7.3. Reporter Repositories

The Inca system retrieves reporters from external collections called repositories. A reporter repository is simply a file directory, accessed via a file: or http: URL, that contains a catalog file named Packages.gz. This gzipped file includes a sequence of name:value attribute pairs for every reporter and support package in the repository; blank lines separate the attributes for different reporters. For example, here is a portion of the Packages.gz file for the Inca standard reporter repository.

arguments: help no|yes no;log [012345]|debug|error|info|system|warn 0;verbose [0
12] 1;version no|yes no
dependencies: Inca::Reporter;Inca::Reporter::Version
description: Reports the version of tgusage
file: cluster.accounting.tgusage.version
name: cluster.accounting.tgusage.version
url: http://www.teragrid.org
version: 2

arguments: help no|yes no;log [012345]|debug|error|info|system|warn 0;verbose [0
12] 1;version no|yes no
dependencies: Inca::Reporter;Inca::Reporter::SimpleUnit
description: ant hello world test
file: cluster.admin.ant.unit
name: cluster.admin.ant.unit
version: 3

arguments: help no|yes no;log [012345]|debug|error|info|system|warn 0;verbose [0
12] 1;version no|yes no
dependencies: Inca::Reporter;Inca::Reporter::Version
description: Reports the version of Apache Ant
file: cluster.admin.ant.version
name: cluster.admin.ant.version
version: 2

Of the attributes shown, only file and name are required. The file attribute gives the relative path to the reporter file, and the name attribute specifies the unique package name of the reporter. If the reporter requires support packages to execute, it should include a dependencies attribute with a semicolon-separated list of package names. The incat administration tool uses the Packages.gz file's arguments and description attributes as part of its series edit dialog. The value of the arguments attribute is a semicolon-separated list giving the name, value pattern, and default value, if any, for each supported command-line argument.

To create a local repository for your own reporters, you only need to collect them into a directory and create a Packages.gz in that directory. The default Inca installation has a Packages.gz file in $INCA_DIST/Inca-Reporter-* that can be added in incat. Inca also supplies a web accessible repository that can be added in incat as "http://inca.sdsc.edu/repository/latest/".

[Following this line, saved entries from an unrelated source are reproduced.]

-- ==== Sys2Proof/Syntax.lean ====
section
/-! DEFINITION. The instructions: one constructor for each of the 27 rows of spec/opcode_table.json
(spec/30_encoding.md R64, R73). -/

namespace Sys2Proof

/-- An instruction of the core, with every field of its word that its pattern leaves open.
A field the instruction does not use (the `y` of `SHR`, all of `DRW`) is kept, because the fault registers
record the whole word (R155) and no bit of an encoding is to be lost (assumption 8). -/
inductive Instr where
  /-- `00E0`, CLS, defined and not implemented (R141). -/
  | cls
  /-- `00EE`, RET (R90). -/
  | ret
  /-- `0FFF`, DUMP (R140). -/
  | dump
  /-- `1nnn`, JP nnn (R91). -/
  | jp (nnn : Addr)
  /-- `2nnn`, CALL nnn (R92). -/
  | call (nnn : Addr)
  /-- `3xkk`, SE Vx, kk (R100). -/
  | seImm (x : RegIdx) (kk : Byte)
  /-- `4xkk`, SNE Vx, kk (R101). -/
  | sneImm (x : RegIdx) (kk : Byte)
  /-- `5xy0`, SE Vx, Vy (R102). -/
  | seReg (x y : RegIdx)
  /-- `6xkk`, LD Vx, kk (R110). -/
  | ldImm (x : RegIdx) (kk : Byte)
  /-- `7xkk`, ADD Vx, kk (R111). -/
  | addImm (x : RegIdx) (kk : Byte)
  /-- `8xy0`, LD Vx, Vy (R120). -/
  | ldReg (x y : RegIdx)
  /-- `8xy1`, OR Vx, Vy (R121). -/
  | orReg (x y : RegIdx)
  /-- `8xy2`, AND Vx, Vy (R122). -/
  | andReg (x y : RegIdx)
  /-- `8xy3`, XOR Vx, Vy (R123). -/
  | xorReg (x y : RegIdx)
  /-- `8xy4`, ADD Vx, Vy (R124). -/
  | addReg (x y : RegIdx)
  /-- `8xy5`, SUB Vx, Vy (R125). -/
  | subReg (x y : RegIdx)
  /-- `8xy6`, SHR Vx; `y` is in the word and not used (R126). -/
  | shr (x y : RegIdx)
  /-- `8xy7`, SUBN Vx, Vy (R127). -/
  | subn (x y : RegIdx)
  /-- `8xyE`, SHL Vx; `y` is in the word and not used (R128). -/
  | shl (x y : RegIdx)
  /-- `9xy0`, SNE Vx, Vy (R103). -/
  | sneReg (x y : RegIdx)
  /-- `Annn`, LD I, nnn (R112). -/
  | ldI (nnn : Addr)
  /-- `Bnnn`, JP V0, nnn (R93). -/
  | jpV0 (nnn : Addr)
  /-- `Cxkk`, RND Vx, kk (R113). -/
  | rnd (x : RegIdx) (kk : Byte)
  /-- `Dxyn`, DRW Vx, Vy, n, defined and not implemented (R142). -/
  | drw (x y : RegIdx) (n : Nibble)
  /-- `Ex9E`, SKP Vx, defined and not implemented (R143). -/
  | skp (x : RegIdx)
  /-- `ExA1`, SKNP Vx, defined and not implemented (R144). -/
  | sknp (x : RegIdx)
  /-- `Fxxx`, the timer, sound, BCD and font family, defined and not implemented (R145). -/
  | fxxx (nnn : Addr)
  deriving DecidableEq, Repr

/-- The five patterns the table names whose execution is a fault (R147). -/
def Instr.isUnimplemented : Instr → Bool
  | .cls | .drw _ _ _ | .skp _ | .sknp _ | .fxxx _ => true
  | .ret | .dump | .jp _ | .call _ | .seImm _ _ | .sneImm _ _ | .seReg _ _ | .ldImm _ _ | .addImm _ _
  | .ldReg _ _ | .orReg _ _ | .andReg _ _ | .xorReg _ _ | .addReg _ _ | .subReg _ _ | .shr _ _ | .subn _ _
  | .shl _ _ | .sneReg _ _ | .ldI _ | .jpV0 _ | .rnd _ _ => false

/-- The five instructions that write the flag (R30, R129). -/
def Instr.writesFlag : Instr → Bool
  | .addReg _ _ | .subReg _ _ | .shr _ _ | .subn _ _ | .shl _ _ => true
  | .cls | .ret | .dump | .jp _ | .call _ | .seImm _ _ | .sneImm _ _ | .seReg _ _ | .ldImm _ _ | .addImm _ _
  | .ldReg _ _ | .orReg _ _ | .andReg _ _ | .xorReg _ _ | .sneReg _ _ | .ldI _ | .jpV0 _ | .rnd _ _
  | .drw _ _ _ | .skp _ | .sknp _ | .fxxx _ => false

/-- The register an instruction writes through its own `x` field, if any (R38). -/
def Instr.destReg : Instr → Option RegIdx
  | .ldImm x _ | .addImm x _ | .ldReg x _ | .orReg x _ | .andReg x _ | .xorReg x _ | .addReg x _ | .subReg x _
  | .shr x _ | .subn x _ | .shl x _ | .rnd x _ => some x
  | .cls | .ret | .dump | .jp _ | .call _ | .seImm _ _ | .sneImm _ _ | .seReg _ _ | .sneReg _ _ | .ldI _ | .jpV0 _
  | .drw _ _ _ | .skp _ | .sknp _ | .fxxx _ => none

end Sys2Proof
end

The Inca distribution includes a perl script, incpack, that can create Packages.gz for you. Simply run incpack with a list of reporters that you want to include in Packages.gz, e.g.,

% perl incpack jade.version f77.unit vim.version

incpack runs each of the listed reporters with --help=yes --verbose=1 to extract a standard set of attributes. If your reporters use the Inca reporter perl modules, you might need to run incpack with a -I switch to specify the location of the Inca perl library, like this.

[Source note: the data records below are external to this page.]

-- ==== Sys2Proof/Tests/Slice0.lean ====
section
/-! SUPPORT. The model's own tests. Every expected value is one of spec/95_test_vectors.md (the vector's name stands in the
theorem's name or comment) or of the rule named; and a witness for every statement with hypotheses. -/

namespace Sys2Proof.Tests

open Sys2Proof.Machine Sys2Proof.Safety

/-! ### Small states -/

/-- An EXECUTING core with one word at `a` and `pc` there, on top of a state. -/
def wordAt (w : Word) (a : Nat) (s : State) : State :=
  { placeWord a w s with pc := BitVec.ofNat 16 a, runState := .executing }

/-- The state after reset with some registers set. -/
def withRegs (l : List (RegIdx × Byte)) : State := l.foldl (fun s p => s.setV p.1 p.2) State.reset

/-- The state after one step has a property. -/
def afterStep (s : State) (p : State → Bool) : Bool :=
  match step s with
  | .next t => p t
  | .fault _ => false
  | .refused _ => false

/-- The core has faulted with a kind and an info, at a `pc`. -/
def faultedWith (kind : BitVec 3) (info pc : Word) (t : State) : Bool :=
  t.runState == .faulted && t.faultKind == kind && t.faultInfo == info && t.pc == pc

/-! ### Well-formedness -/

/-- Each class of unknown words of R70 is refused, and its neighbours in the table are accepted. -/
theorem test_wordWellFormed_refuses_unknown :
    (wordWellFormed 0x0000#16, wordWellFormed 0x5001#16, wordWellFormed 0x8128#16, wordWellFormed 0x900F#16,
      wordWellFormed 0xE300#16, wordWellFormed 0x00EE#16, wordWellFormed 0x812E#16) =
    (false, false, false, false, false, true, true) := by decide

/-- A row that is not of the table is not contained in it, so an instruction with that row would be ill formed. -/
theorem test_opRows_refuses_foreign_row :
    opRows.contains ⟨0xF00F#16, 0x8008#16⟩ = false ∧ (Instr.shl 1#4 2#4).wellFormed = true := by decide

/-- The loader's check (R182): 3584 bytes fit, 3585 do not. -/
theorem test_imageWellFormed_refuses_oversize :
    imageWellFormed (List.replicate 3584 0x00#8) = true ∧ imageWellFormed (List.replicate 3585 0x00#8) = false := by
  unfold imageWellFormed Config.imageMax
  rw [List.length_replicate, List.length_replicate]
  decide

/-- A list that is not canonical is no memory: a zero cell, an address out of order, an address outside memory. -/
theorem test_memory_wf_refuses :
    (Memory.wf [(5, 0x00#8)], Memory.wf [(5, 0x01#8), (5, 0x02#8)], Memory.wf [(4096, 0x01#8)], Memory.wf [(5, 0x01#8)]) =
    (false, false, false, true) := by decide

/-! ### Decoding: words written out bit by bit from 30_encoding.md -/

theorem test_decode_control :
    decodeWord 0b0000000011101110#16 = .ok .ret ∧ decodeWord 0b0001001000001100#16 = .ok (.jp 0x20C#12) ∧
    decodeWord 0b0010001100000000#16 = .ok (.call 0x300#12) ∧ decodeWord 0b1011001000000100#16 = .ok (.jpV0 0x204#12) := by
  decide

% perl incpack -I ${INCA_DIST}/lib jade.version f77.unit vim.version

7.4. Updating Reporter Repositories

The Inca agent will detect changes to your reporter repository and automatically send changes to the appropriate reporter managers if you:

  1. update the reporter version number (ie. change a line like "version => 1" to "version => 2" in the body of the reporter)

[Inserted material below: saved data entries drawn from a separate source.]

-- ==== Sys2Proof/Machine/Design.lean ====
section
/-! DEFINITION. The coefficient design commands (41_coefficient_design.md section 3). -/

namespace Sys2Proof.Machine

/-- BYPASS with every stage and section bypassed (10_state.md R50). -/
def bypassAll : Word := 0x0000F1F7

/-- A cut stage of legal order `o`: its first `o` sections written and included, its others bypassed with their
coefficients kept, the stage bit as it was (41_coefficient_design.md R181, R183). -/
def designCut (s : State) (base lo o : Nat) (f : Nat → Coefs) : State :=
  State.setResult
    (State.setBypass (State.setCoef s (writeSections s.coef base o f)) (setSectionBits s.bypass lo o)) 0

/-- CHAIN_RESET: COEF and BYPASS to their reset values, `RESULT <- 0` (41_coefficient_design.md R180). -/
def execChainReset (s : State) : Host.Outcome State Fault Refusal :=
  .next (State.setResult
    (State.setBypass (State.setCoef s (Vector.replicate 9 identityCoefs)) bypassAll) 0)

/-- DESIGN_LOWCUT (41_coefficient_design.md R181). -/
def execDesignLowcut (imm : Nat) (s : State) : Host.Outcome State Fault Refusal :=
  .next (classD s (orderLegal imm) .badOrder imm (orderClamp imm) fun o t =>
    designCut t firstLowcut 4 o fun j => nxHp t.build.nx (clampFreq t.sampleRate t.arg0) t.sampleRate o j)

/-- DESIGN_PEAK (41_coefficient_design.md R182). -/
def execDesignPeak (s : State) : Host.Outcome State Fault Refusal :=
  .next (State.setResult
    (State.setBypass
      (State.setCoef s (writeSections s.coef peakSection 1 fun _ =>
        nxPk s.build.nx (clampFreq s.sampleRate s.arg0) (clampGain s.arg1) (clampQ s.arg2) s.sampleRate))
      (s.bypass &&& ~~~(BitVec.twoPow 32 (sectionBit peakSection)))) 0)

/-- DESIGN_HIGHCUT (41_coefficient_design.md R183). -/
def execDesignHighcut (imm : Nat) (s : State) : Host.Outcome State Fault Refusal :=
  .next (classD s (orderLegal imm) .badOrder imm (orderClamp imm) fun o t =>
    designCut t firstHighcut 12 o fun j => nxLp t.build.nx (clampFreq t.sampleRate t.arg0) t.sampleRate o j)

end Sys2Proof.Machine
end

  2. make sure the reporter permissions are set so the agent can fetch the reporter (755 is the standard reporter permission)

  3. update your Packages.gz file using incpack. The command will be something like:
    % cd $INCA_DIST/Inca-Reporter-*; ./sbin/incpack -I lib bin/<reportername>

  4. wait for the agent to deploy the new reporter automatically (it looks for new reporters every four hours by default),

    *OR*

    restart the agent,

    *OR*

    Connect to the agent in incat, select the Repositories tab, then press the Refresh button under the repository panel.

If the revised reporter still isn't deployed, look for any errors in the $INCA_DIST/var/agent.log that indicate the agent was unable to fetch the reporter or skipped over updating it. Make sure there is an active series that uses the reporter with "use latest version" checked on the resource your intend it to run on incat. Look for $INCA_DIST/var/repository/repository.xml entries for the reporter with "<latestVersion>false</latestVersion>" (should be "<latestVersion>true</latestVersion>" to get the updated reporters).